*** Input material ***

/-! The rows of a transaction (R112). -/

/-- The rows a transaction with WE = `we` can be decoded as. -/
inductive BusRow (we : Bool) : Instr → Prop
  | illegal (addr : BitVec 24) (size : Size) (w : Word) : BusRow we (.busIllegal we addr size w)
  | reserved (addr : BitVec 24) (w : Word) : BusRow we (.busReserved we addr w)
  | sample (n : BitVec 20) (w : Word) : BusRow we (if we then .wrSample n w else .rdSample n)
  | out (i : BitVec 10) (w : Word) : BusRow we (if we then .wrOut i w else .rdOut i)
  | reg (r : Reg) (w : Word) : BusRow we (if we then r.writeRow w else r.readRow)

theorem busRow_decodeTransaction (we : Bool) (addr : BitVec 24) (size : Size) (w : Word) :
    BusRow we (decodeTransaction we addr size w) := by
  unfold decodeTransaction
  split
  · exact .illegal addr size _
  unfold decodeLegal
  split
  · exact .sample _ w
  split
  · exact .out _ w
  split
  · exact .reg _ w
  · exact .reserved addr _

/-- The busy gate (R286): what is neither a register read nor a control write is refused. -/
theorem BusRow.exec_busy {we : Bool} {i : Instr} {s : State} (h : BusRow we i) (hb : s.status.busy = true)
    (hread : ∀ r : Reg, i ≠ r.readRow) (hctrl : ∀ w, i ≠ .wrCtrl w) : exec i s = .next (s.refuse we) := by
  cases h with
  | illegal addr size w => rfl
  | reserved addr w => rfl
  | sample n w =>
    cases we
    · exact readRam_busy hb
    · exact exec_wrSample_busy hb
  | out i w =>
    cases we
    · exact readRam_busy hb
    · rfl
  | reg r w =>
    cases we
    · exact absurd rfl (hread r)
    · refine exec_writeRow_busy w ?_ hb
      rintro rfl
      exact hctrl w rfl

/-- Every transaction completes with its one response: none stops the block (R97, R110). -/
theorem exec_busRow_next {i : Instr} (s : State) (hi : isBusRow i = true) : ∃ t, exec i s = .next t := by
  cases i
  case wrCtrl w =>
    obtain ⟨-, h⟩ | ⟨-, -, -, h⟩ | ⟨-, -, -, h⟩ | ⟨-, -, h⟩ := execWrCtrl_cases w s <;> exact ⟨_, h⟩
  all_goals first
    | exact ⟨_, rfl⟩
    | cases hi

end Sys2Proof.Machine
end

section
/-! PROOFS. Register reads and writes (R272, R276 to R280). -/

namespace Sys2Proof.Machine

/-- Settles O10: a read answers the register's value, which for the four registers with fields has them at their bits. -/
theorem registerReads : Obligations.RegisterReads := by
  intro s r
  refine ⟨_, rfl, exec_readRow s r, fun h => h ▸ statusWord_fields s, fun h => h ▸ ctrlWord_fields s,
    fun h => h ▸ placeholder_fields s, fun h => h ▸ capsWord_fields s.build, fun h => h ▸ rfl,
    fun h => h ▸ winCfgWord_eq s.build, ?_⟩
  and_intros <;> exact fun h => h ▸ rfl

/-- Settles O11: a binary32 register is a configuration register that holds its pattern as written. -/
theorem binary32Writes : Obligations.Binary32Writes := fun s w r hr hb =>
  ⟨s.cfg.store w r, exec_writeRow_config_idle w (List.mem_append_right _ hr) hb,
    (regValue_store w hr r).trans (if_pos rfl), fun q hq => (regValue_store w hr q).trans (if_neg hq)⟩

/-- Settles O12: the three configuration registers that hold no pattern. -/
theorem integerWrites : Obligations.IntegerWrites := fun s w hb =>
  ⟨exec_writeRow_config_idle (r := .sampleCount) w (by decide) hb,
    ⟨s.cfg.store w .fsmCfg, rfl, exec_writeRow_config_idle (r := .fsmCfg) w (by decide) hb, rfl, rfl, rfl, rfl⟩,
    exec_writeRow_config_idle (r := .placeholder) w (by decide) hb⟩

/-- A flag after an acknowledgement by a W1C bit (R276). -/
theorem flag_acknowledged (bit flag : Bool) : (if bit then false else flag) = (flag && !bit) := by
  cases bit <;> simp

/-- Settles O13: the acknowledgement writes DONE, ERR, ERR_CODE and ERR_INFO alone. -/
theorem statusWrite : Obligations.StatusWrite := fun _ w hb =>
  ⟨_, exec_wrStatus_idle w hb, flag_acknowledged _ _, flag_acknowledged _ _, rfl, rfl, rfl⟩

end Sys2Proof.Machine
end

section
/-! PROOFS. Control writes: the soft reset, START, and a write that begins nothing (R263, R264, R274, R331, R332, R339). -/

namespace Sys2Proof.Machine

/-- A byte outside OUT_RAM and the run's sample words is not forgotten (R332). -/
theorem forgotten_eq_false {n a : Nat} (hout : ¬(0x1000 ≤ a ∧ a < 0x2000))
    (hsample : ¬(0x400000 ≤ a ∧ a < sampleAddr n)) : forgotten n a = false := by
  simp only [forgotten, inOutRam, inSampleRam, Bool.or_eq_false_iff, Bool.and_eq_false_iff, decide_eq_false_iff_not]
  omega

/-- The bytes a soft reset keeps (R332). -/
theorem State.softReset_read {s : State} {a : Nat} (ha : forgotten s.total a = false) :
    s.softReset.mem.read a = s.mem.read a := by
  rw [s.softReset_mem]
  split
  · exact s.mem.read_forget _ _ ha
  · rfl

/-- Settles O14: a soft reset leaves the registers of the reset state, and forgets the bytes of an abandoned run alone. -/
theorem softReset : Obligations.SoftReset := fun s _ h1 =>
  ⟨_, exec_wrCtrl_softReset h1, regValue_resetOf s.build _ _, rfl, rfl, rfl, rfl, rfl, rfl, rfl,
    fun hb => s.softReset_mem.trans (if_neg (ne_true_of_eq_false hb)),
    fun _ hout hsample => State.softReset_read (forgotten_eq_false hout hsample)⟩

/-- The run has no sample exactly when SAMPLE_COUNT is 0 (R39, R263). -/
theorem State.total_eq_zero_iff (s : State) : s.total = 0 ↔ s.cfg.sampleCount = 0 :=
  BitVec.toNat_inj (y := 0)

/-- Settles O15: by the capacity, a START is refused or begins the run. -/
theorem startAction : Obligations.StartAction := by
  intro s w h1 h0 hb
  rw [exec_wrCtrl_start h1 h0 hb]
  obtain ⟨hN, h⟩ | ⟨hN, h⟩ := State.start_cases { s with irqEn := w.getLsbD 2 } <;> rw [h]
  · exact (if_pos hN).symm
  · refine Eq.trans ?_ (if_neg (Nat.not_lt.mpr hN)).symm
    simp only [State.beginRun, State.total_eq_zero_iff]
    rfl

/-- Settles O16. -/
theorem controlWriteWithoutStart : Obligations.ControlWriteWithoutStart := fun _ _ h1 =>
  ⟨exec_wrCtrl_start_busy h1, exec_wrCtrl_irqEn h1⟩

end Sys2Proof.Machine
end

section
/-! PROOFS. Transactions on the RAMs, transactions that are refused, and the busy gate (R261, R270, R273, R281 to R286, R336,
R337). -/

namespace Sys2Proof.Machine

/-- Settles O17: by the index, the word is read or the read is refused. -/
theorem ramReads : Obligations.RamReads := by
  refine fun s hb => ⟨fun n => ?_, fun i => ?_⟩
  · split
    · exact readRam_idle hb (decide_eq_true ‹_›)
    · exact exec_rdSample_beyond (Nat.not_lt.mp ‹_›)
  · split
    · exact readRam_idle hb (decide_eq_true ‹_›)
    · exact exec_rdOut_beyond (Nat.not_lt.mp ‹_›)

/-- Settles O18: the memory is the one with the word written. -/
theorem sampleWrite : Obligations.SampleWrite := fun s n w hm hb =>
  ⟨fun hn => ⟨(s.setSample n.toNat w).mem, exec_wrSample_idle hn hb, State.setSample_readWord w hm _,
    fun _ => State.setSample_read w hm _⟩,
    exec_wrSample_beyond⟩

/-- Settles O19. -/
theorem refusedTransactions : Obligations.RefusedTransactions := fun s w =>
  ⟨fun we _ _ => congrArg _ (s.refuse_eq we), fun we _ => congrArg _ (s.refuse_eq we),
    fun _ hr => exec_writeRow_readOnly w hr, fun _ => rfl,
    fun _ hn => ⟨exec_rdSample_beyond hn, exec_wrSample_beyond hn⟩, fun _ => exec_rdOut_beyond⟩

/-- Settles O20, row by row of what a transaction can be decoded as. -/
theorem busyGate : Obligations.BusyGate := fun s we addr size w hb hread hctrl =>
  ((busRow_decodeTransaction we addr size w).exec_busy hb hread hctrl).trans (congrArg _ (s.refuse_eq we))

/-- A control write while BUSY that is no soft reset changes at most IRQ_EN and the response (R274). -/
theorem wrCtrl_core {w : Word} {s t : State} (hb : s.status.busy = true) (h1 : w.getLsbD 1 = false)
    (h : execWrCtrl w s = .next t) : t.core = s.core := by
  obtain ⟨h1', -⟩ | ⟨-, -, -, he⟩ | ⟨-, -, hb', -⟩ | ⟨-, -, he⟩ := execWrCtrl_cases w s
  · exact absurd (h1.symm.trans h1') (by decide)
  · obtain rfl := Host.Outcome.next.inj (he.symm.trans h)
    rfl
  · exact absurd (hb.symm.trans hb') (by decide)
  · obtain rfl := Host.Outcome.next.inj (he.symm.trans h)
    rfl

/-- A transaction while BUSY that is no soft reset changes at most IRQ_EN and the response. -/
theorem exec_busRow_core {i : Instr} {s t : State} (hi : isBusRow i = true) (hb : s.status.busy = true)
    (hctrl : ∀ w, i = .wrCtrl w → w.getLsbD 1 = false) (hexec : exec i s = .next t) : t.core = s.core := by
  have hidle : s.status.busy ≠ false := ne_false_of_eq_true hb
  cases exec_cases hexec with
  | respond r _ h => rw [h]; rfl
  | config c r _ hb' _ => exact absurd hb' hidle
  | acknowledge w r _ hb' _ => exact absurd hb' hidle
  | control w hw h => exact wrCtrl_core hb (hctrl w hw) h
  | sample n w r _ hb' _ _ => exact absurd hb' hidle
  | silence hi' _ => subst hi'; cases hi
  | key k hk _ _ _ =>
    have hrow : ∀ x ∈ keyRows, isBusRow x.2 = false := by decide
    exact absurd hi (ne_true_of_eq_false (hrow _ hk))
  | micro hm _ => exact absurd hi (ne_true_of_eq_false (not_isBusRow_of_isMicroOp hm))
  | classify hd _ =>
    have hrow : ∀ x ∈ [Instr.detClassifyGoertzel, .detClassifyGoertzelStrict, .detClassifySpectral],
        isBusRow x = false := by decide
    exact absurd hi (ne_true_of_eq_false (hrow _ hd))

/-- Settles O21. -/
theorem hostCannotDisturbRun : Obligations.HostCannotDisturbRun := by
  intro s i hb hi hctrl
  obtain ⟨t, h⟩ := exec_busRow_next s hi
  exact ⟨t, h, exec_busRow_core hi hb hctrl h⟩

end Sys2Proof.Machine
end

section
/-! PROOFS. Error entry, and what a micro-operation neither reads nor changes: IRQ_EN and the latest response (R261, R268, R301,
R303). -/

namespace Sys2Proof.Machine

/-! Error entry (R268, R303). -/

/-- The operation of an error, with its code and info (R301). -/
def ErrorOf (i : Instr) (s : State) (code : BitVec 4) (info : Nat) : Prop :=
  (i = .seqStatsStep ∧ code = 2 ∧ info = s.pos.n) ∨ (i = .seqStatsEnd ∧ code = 3 ∧ info = 0)
    ∨ (i = .seqVarEnd ∧ code = 3 ∧ info = 0) ∨ (i = .seqFilterStep ∧ code = 4 ∧ info = s.pos.n)
    ∨ (i = .seqDetectStep ∧ code = 5 ∧ info = s.pos.j)

/-- A micro-operation that sets ERR makes an error entry, and before it writes working registers only. -/
theorem MicroCases.raised {i : Instr} {s t : State} (h : MicroCases i s t) (hs : s.status.err = false)
    (ht : t.status.err = true) : ∃ w c k, t = { s with work := w }.raise c k ∧ ErrorOf i s c k := by
  have hne : t.status.err ≠ s.status.err := by simp [hs, ht]
  cases h with
  | raise w c k h _ hc => exact ⟨w, c, k, h, hc⟩
  | detectStep c _ _ h =>
    obtain ⟨-, -, -, -, herr, -⟩ := State.fsmStep_frame { s with port := { s.port with cls := c } } c
    exact absurd (congrArg (fun u : State => u.status.err) h |>.trans herr) hne
  | flush _ h =>
    obtain ⟨-, -, -, -, herr, -⟩ := s.flushEmit_frame
    exact absurd (congrArg (fun u : State => u.status.err) h |>.trans herr) hne
  | _ => subst t; exact absurd rfl hne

*** End of Input material ***

Problem to work on >> Show every line in the listing above that carries the word "entry".

Solution for this exercise >>
/-! PROOFS. Error entry, and what a micro-operation neither reads nor changes: IRQ_EN and the latest response (R261, R268, R301,
/-! Error entry (R268, R303). -/
/-- A micro-operation that sets ERR makes an error entry, and before it writes working registers only. -/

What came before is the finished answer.